(What is needed)
In the material below, find the line that contains "carries it. The" and the line that contains "handEvent (.line .infeedGo)", then write out exactly those two lines and everything between them.
[Input records]
/-! ## Belt drive and infeed -/

/-- The 1 ms tick. That BELT_TICK is the tick of the whole part is the model's reading (log 3), that a
timer stops at the top of its range too (log 31), and that a candidate, full timer or jam timer that has
run out waits marked for its own row is its choice (log 7); the tenth tick's phase is log 10. The
reference takes one ramp step and its travel is added exactly, and ACCEL or SLOW at the target is RUN,
with AT_SPEED (R16). The stall and standstill timers count, the stall timer from 0 while the reference is
0 (R17, R26). The deviation is computed anew, and BELT_SLIP occurs once as it passes the limit (R25). A
tenth tick closes a span of the speed window (R8), and every other running timer counts (R9, R125, R131,
R132, R163, R174). MEASURED_SPEED_UPDATE after a tenth tick takes ten times the net steps of the window
(R8). -/
def Obligations.TickRampsAndCounts : Prop :=
  (∀ s : State, s.resetHold = none →
    let reference :=
      (match s.belt.state with
      | .accel => min (1000 * s.belt.target) (s.belt.reference + s.belt.accelRate)
      | .slow | .decel => max (1000 * s.belt.target) (s.belt.reference - s.belt.decelRate)
      | .stopped | .run | .brake => s.belt.reference)
    let travel := (s.belt.referenceTravel + reference) % (4294967296 * 1000000)
    let deviation := Word.diff (BitVec.ofNat 32 (travel / 1000000)) s.belt.measuredTravel
    let above := decide (0 < s.belt.deviationLimit ∧ s.belt.deviationLimit < deviation.natAbs)
    let moving := decide (s.belt.state ≠ .stopped ∧ s.belt.state ≠ .brake)
    let atTarget := decide ((s.belt.state = .accel ∨ s.belt.state = .slow) ∧
      reference = 1000 * s.belt.target)
    ∃ u : State,
      u.belt = { s.belt with
        state := if atTarget then .run else s.belt.state
        reference := reference, referenceTravel := travel
        stallTimer := if reference = 0 then 0
          else if moving then min 2000 (s.belt.stallTimer + 1) else s.belt.stallTimer
        stallRaised := decide (reference ≠ 0) && s.belt.stallRaised
        standstillTimer := min 100 (s.belt.standstillTimer + 1)
        deviation := if moving then deviation else s.belt.deviation
        slipAbove := if moving then above else s.belt.slipAbove } ∧
      { u.position with sensors := s.position.sensors } =
        (if s.position.tenth < 9 then { s.position with tenth := s.position.tenth + 1 }
        else { s.position with
          tenth := 0, speedDue := true, netSteps := 0
          history := (s.position.netSteps :: s.position.history).take 10 }) ∧
      (∀ i : Fin 34, u.position.sensors[i] = { s.position.sensors[i] with
        candidate := s.position.sensors[i].candidate.map fun c => { c with
          held := c.held + 1, due := c.due || decide (s.line.filterTime ≤ c.held + 1) } }) ∧
      (∀ l : LaneId, u.lane l = { s.lane l with
        phaseTimer := if (s.lane l).phase = .retract ∨ (s.lane l).phase = .settle then
          min 255 ((s.lane l).phaseTimer + 1) else (s.lane l).phaseTimer
        fullTimer := (s.lane l).fullTimer.map fun n => min 2000 (n + 1)
        fullDue := (s.lane l).fullDue || (s.lane l).fullTimer.any fun n =>
          decide ((s.lane l).geometry.fullDelay ≤ min 2000 (n + 1))
        jamTimer := (s.lane l).jamTimer.map fun n => min 10000 (n + 1)
        jamDue := (s.lane l).jamDue || (s.lane l).jamTimer.any fun n =>
          decide ((s.lane l).geometry.jamTime ≤ min 10000 (n + 1)) }) ∧
      u.events = { s.events with spacingTimer := min 255 (s.events.spacingTimer + 1) } ∧
      u.link = { s.link with receiver := match s.link.receiver with
        | .hunting => .hunting
        | .assembling got gap => .assembling got (min 11 (gap + 1)) } ∧
      { u with belt := s.belt, position := s.position, lanes := s.lanes, events := s.events,
               link := s.link } = s ∧
      let v := if atTarget then chooseInfeed (handEvent (.line .atSpeed) s.position.count u) else u
      exec .beltTick s = .next
        (if moving && above && !s.belt.slipAbove then faultOccur .beltSlip none v else v)) ∧
  ∀ s : State, s.resetHold = none → s.position.speedDue = true →
    exec .measuredSpeedUpdate s = .next { s with position := { s.position with
      measuredSpeed := 10 * s.position.history.sum, speedDue := false } }

/-- STANDSTILL in DECEL or BRAKE with the timer at 100: STOPPED, the reference 0, STOPPED handed on
with the belt count, and the infeed chooses (R17, R26). ENCODER_STALL where the stall timer has reached
the stall time: one occurrence, and no other until the timer has been set to 0 (R26). -/
def Obligations.StandstillAndStall : Prop :=
  (∀ s : State, s.resetHold = none → (s.belt.state = .decel ∨ s.belt.state = .brake) →
     s.belt.standstillTimer = 100 →
     exec .standstill s = .next (chooseInfeed (handEvent (.line .stopped) s.position.count
       { s with belt := { s.belt with
         state := .stopped, target := 0, reference := 0, stallTimer := 0, stallRaised := false } }))) ∧
  ∀ s : State, s.resetHold = none → 0 < s.belt.stallTime → s.belt.stallTime ≤ s.belt.stallTimer →
    0 < s.belt.reference → (s.belt.state ≠ .stopped ∧ s.belt.state ≠ .brake) →
    (s.belt.stallRaised = false →
      exec .encoderStall s = .next (faultOccur .encoderStall none
        { s with belt := { s.belt with stallRaised := true } })) ∧
    (s.belt.stallRaised = true → exec .encoderStall s = .next s)

/-- BELT_CONFIG (R18): an empty payload reads in every belt state and changes nothing. Four fields of
which one is out of range are refused with BAD_ARG; in range they are refused with BAD_STATE unless the
belt is STOPPED, and there all four take effect and the reply carries them as stored. BELT_SPEED (R22): a
speed out of range is refused with BAD_ARG, and one in range with BAD_STATE in STOPPED, DECEL and BRAKE;
otherwise the target is the new speed, and the state follows by comparing the reference with it. -/
def Obligations.BeltConfigAndSpeed : Prop :=
  (∀ (s : State) (f : Frame), s.Ready f → f.kind = 0x10 →
    (f.payload = [] → exec .beltConfig s = .next (s.taken.answered f .ok
      (leBytes 4 s.belt.accelRate ++ leBytes 4 s.belt.decelRate ++
        leBytes 2 s.belt.deviationLimit ++ leBytes 2 s.belt.stallTime))) ∧
    ∀ accel decel limit stall : Nat,
      accel < 4294967296 → decel < 4294967296 → limit ≤ 65535 → stall ≤ 65535 →
      f.payload = leBytes 4 accel ++ leBytes 4 decel ++ leBytes 2 limit ++ leBytes 2 stall →
      let inRange := (1000 ≤ accel ∧ accel ≤ 2000000) ∧ (1000 ≤ decel ∧ decel ≤ 2000000) ∧
        (stall = 0 ∨ 10 ≤ stall ∧ stall ≤ 2000)
      (¬ inRange → exec .beltConfig s = .next (s.taken.answered f .badArg [])) ∧
      (inRange → s.belt.state ≠ .stopped →
        exec .beltConfig s = .next (s.taken.answered f .badState [])) ∧
      (inRange → s.belt.state = .stopped → exec .beltConfig s = .next ({ s.taken with
        belt := { s.belt with
          accelRate := accel, decelRate := decel, deviationLimit := limit,
          stallTime := stall } }.answered f .ok f.payload))) ∧
  ∀ (s : State) (f : Frame) (speed : Nat), s.Ready f → f.kind = 0x12 → speed < 4294967296 →
    f.payload = leBytes 4 speed →
    let inRange := 1 ≤ speed ∧ speed ≤ 200000
    (¬ inRange → exec .beltSpeed s = .next (s.taken.answered f .badArg [])) ∧
    (inRange → (s.belt.state = .stopped ∨ s.belt.state = .decel ∨ s.belt.state = .brake) →
      exec .beltSpeed s = .next (s.taken.answered f .badState [])) ∧
    (inRange → (s.belt.state = .accel ∨ s.belt.state = .run ∨ s.belt.state = .slow) →
      (s.belt.reference < 1000 * speed → exec .beltSpeed s = .next ((chooseInfeed { s.taken with
        belt := { s.belt with target := speed, state := .accel } }).answered f .ok [])) ∧
      (1000 * speed < s.belt.reference → exec .beltSpeed s = .next ((chooseInfeed { s.taken with
        belt := { s.belt with target := speed, state := .slow } }).answered f .ok [])) ∧
      (s.belt.reference = 1000 * speed →
        (s.belt.state = .run → exec .beltSpeed s = .next ({ s.taken with
          belt := { s.belt with target := speed } }.answered f .ok [])) ∧
        (s.belt.state ≠ .run → exec .beltSpeed s = .next
          ((chooseInfeed (handEvent (.line .atSpeed) s.position.count { s.taken with
            belt := { s.belt with target := speed, state := .run } })).answered f .ok []))))

/-- BELT_START (R19, R21): refused in order by the belt state, a stopping fault, the configuration check;
taken, it sets the target, clears the travels and enters ACCEL. The configuration check passes exactly
when its five items hold (R20). -/
def Obligations.BeltStartChecksInOrder : Prop :=
  (∀ (s : State) (f : Frame) (speed : Nat), s.Ready f → f.kind = 0x11 →
     parseSpeed f.payload = some speed →
     (s.belt.state ≠ .stopped → exec .beltStart s = .next (s.taken.answered f .badState [])) ∧
     (s.belt.state = .stopped → s.stoppingFault = true →
       exec .beltStart s = .next (s.taken.answered f .faultActive [])) ∧
     (s.belt.state = .stopped → s.stoppingFault = false →
       (∀ c, s.configurationCheck = some c →
         exec .beltStart s = .next (s.taken.answered f .badState
           [c.code, optFinByte c.lane, optFinByte c.group])) ∧
       (s.configurationCheck = none → exec .beltStart s = .next ({ s.taken with
         belt := { s.belt with
           state := .accel, target := speed, reference := 0, referenceTravel := 0,
           measuredTravel := 0, deviation := 0, slipAbove := false, stallTimer := 0,
           stallRaised := false } }.answered f .ok [])))) ∧
  ∀ s : State, s.configurationCheck = none ↔
    s.line.maxLength ≤ s.line.decision ∧
    (∀ l : LaneId, (s.lane l).state = .enabled ∨ (s.lane l).state = .draining →
      s.line.decision < (s.lane l).geometry.fireDistance ∧
      (s.lane l).geometry.fireDistance + (s.lane l).geometry.confirmClose < s.line.runout) ∧
    (∀ l : LaneId, s.line.rejectLane = some l → (s.lane l).configured = true) ∧
    ∀ (g : Fin 8) (l : LaneId),
      s.line.noRead = some g ∨ s.line.noRoute = some g ∨ s.line.overflow = some g →
      l ∈ s.members g → (s.lane l).configured = true

/-- BELT_STOP by mode and belt state (R23): the belt and the infeed alone change, the reply carries the
belt state after it, and in BRAKE the brake output is on. -/
def Obligations.BeltStopByModeAndState : Prop :=
  ∀ (s : State) (f : Frame), s.Ready f → f.kind = 0x13 →
    (f.payload = [0] →
      ((s.belt.state = .accel ∨ s.belt.state = .run ∨ s.belt.state = .slow) →
        exec .beltStop s = .next ((chooseInfeed { s.taken with belt := { s.belt with
          state := .decel, target := 0, standstillTimer := 0 } }).answered f .ok [4])) ∧
      (s.belt.state.stopping →
        exec .beltStop s = .next (s.taken.answered f .ok [s.belt.state.code]))) ∧
    (f.payload = [1] →
      (s.belt.state ≠ .brake →
        exec .beltStop s = .next ((chooseInfeed { s.taken with belt := { s.belt with
          state := .brake, target := 0, reference := 0, standstillTimer := 0 } }).answered
            f .ok [5])) ∧
      (s.belt.state = .brake → exec .beltStop s = .next (s.taken.answered f .ok [5]))) ∧
    (f.payload ≠ [0] → f.payload ≠ [1] →
      exec .beltStop s = .next (s.taken.answered f .badArg [])) ∧
    ∀ t, exec .beltStop s = .next t → t.belt.state = .brake → t.brakePin = true

/-- INFEED_SET (R33): the flag is set, the infeed chooses its state, and the reply carries it. The
infeed's choice hands on INFEED_GO exactly when FEEDING is entered and INFEED_HOLD exactly when it is
left, each with the belt count (R27, R32). That the reply carries the state byte alone is the model's
reading (log 35). -/
def Obligations.InfeedSetChoosesState : Prop :=
  (∀ (s : State) (f : Frame) (on : Bool), s.Ready f → f.kind = 0x18 → f.payload = [flagByte on] →
     ∃ t, exec .infeedSet s = .next t ∧ t.infeed.enable = on ∧
       t.infeed.state = { s with infeed := { s.infeed with enable := on } }.infeedChoice ∧
       t.link.replies = s.link.replies ++
         [{ kind := 0x98, tag := f.tag, status := .ok, fields := [t.infeed.state.code] }] ∧
       t.link.commands = s.link.commands.tail ∧
       { t with infeed := s.infeed, events := s.events, link := s.link } = s) ∧
  ∀ s : State,
    let new := s.infeedChoice
    let chosen : State := { s with infeed := { s.infeed with state := new } }
    chooseInfeed s =
      if s.infeed.state ≠ .feeding ∧ new = .feeding then
        handEvent (.line .infeedGo) s.position.count chosen
      else if s.infeed.state = .feeding ∧ new ≠ .feeding then
        handEvent (.line .infeedHold) s.position.count chosen
      else chosen

/-- Every step leaves the infeed in the first state of the list whose condition holds (R27). -/
def Obligations.InfeedStateKept : Prop :=
  ∀ s t : State, s.InfeedChosen → step s = .next t → t.InfeedChosen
[/Input records]
(Problem solution)
/-- INFEED_SET (R33): the flag is set, the infeed chooses its state, and the reply carries it. The
infeed's choice hands on INFEED_GO exactly when FEEDING is entered and INFEED_HOLD exactly when it is
left, each with the belt count (R27, R32). That the reply carries the state byte alone is the model's
reading (log 35). -/
def Obligations.InfeedSetChoosesState : Prop :=
  (∀ (s : State) (f : Frame) (on : Bool), s.Ready f → f.kind = 0x18 → f.payload = [flagByte on] →
     ∃ t, exec .infeedSet s = .next t ∧ t.infeed.enable = on ∧
       t.infeed.state = { s with infeed := { s.infeed with enable := on } }.infeedChoice ∧
       t.link.replies = s.link.replies ++
         [{ kind := 0x98, tag := f.tag, status := .ok, fields := [t.infeed.state.code] }] ∧
       t.link.commands = s.link.commands.tail ∧
       { t with infeed := s.infeed, events := s.events, link := s.link } = s) ∧
  ∀ s : State,
    let new := s.infeedChoice
    let chosen : State := { s with infeed := { s.infeed with state := new } }
    chooseInfeed s =
      if s.infeed.state ≠ .feeding ∧ new = .feeding then
        handEvent (.line .infeedGo) s.position.count chosen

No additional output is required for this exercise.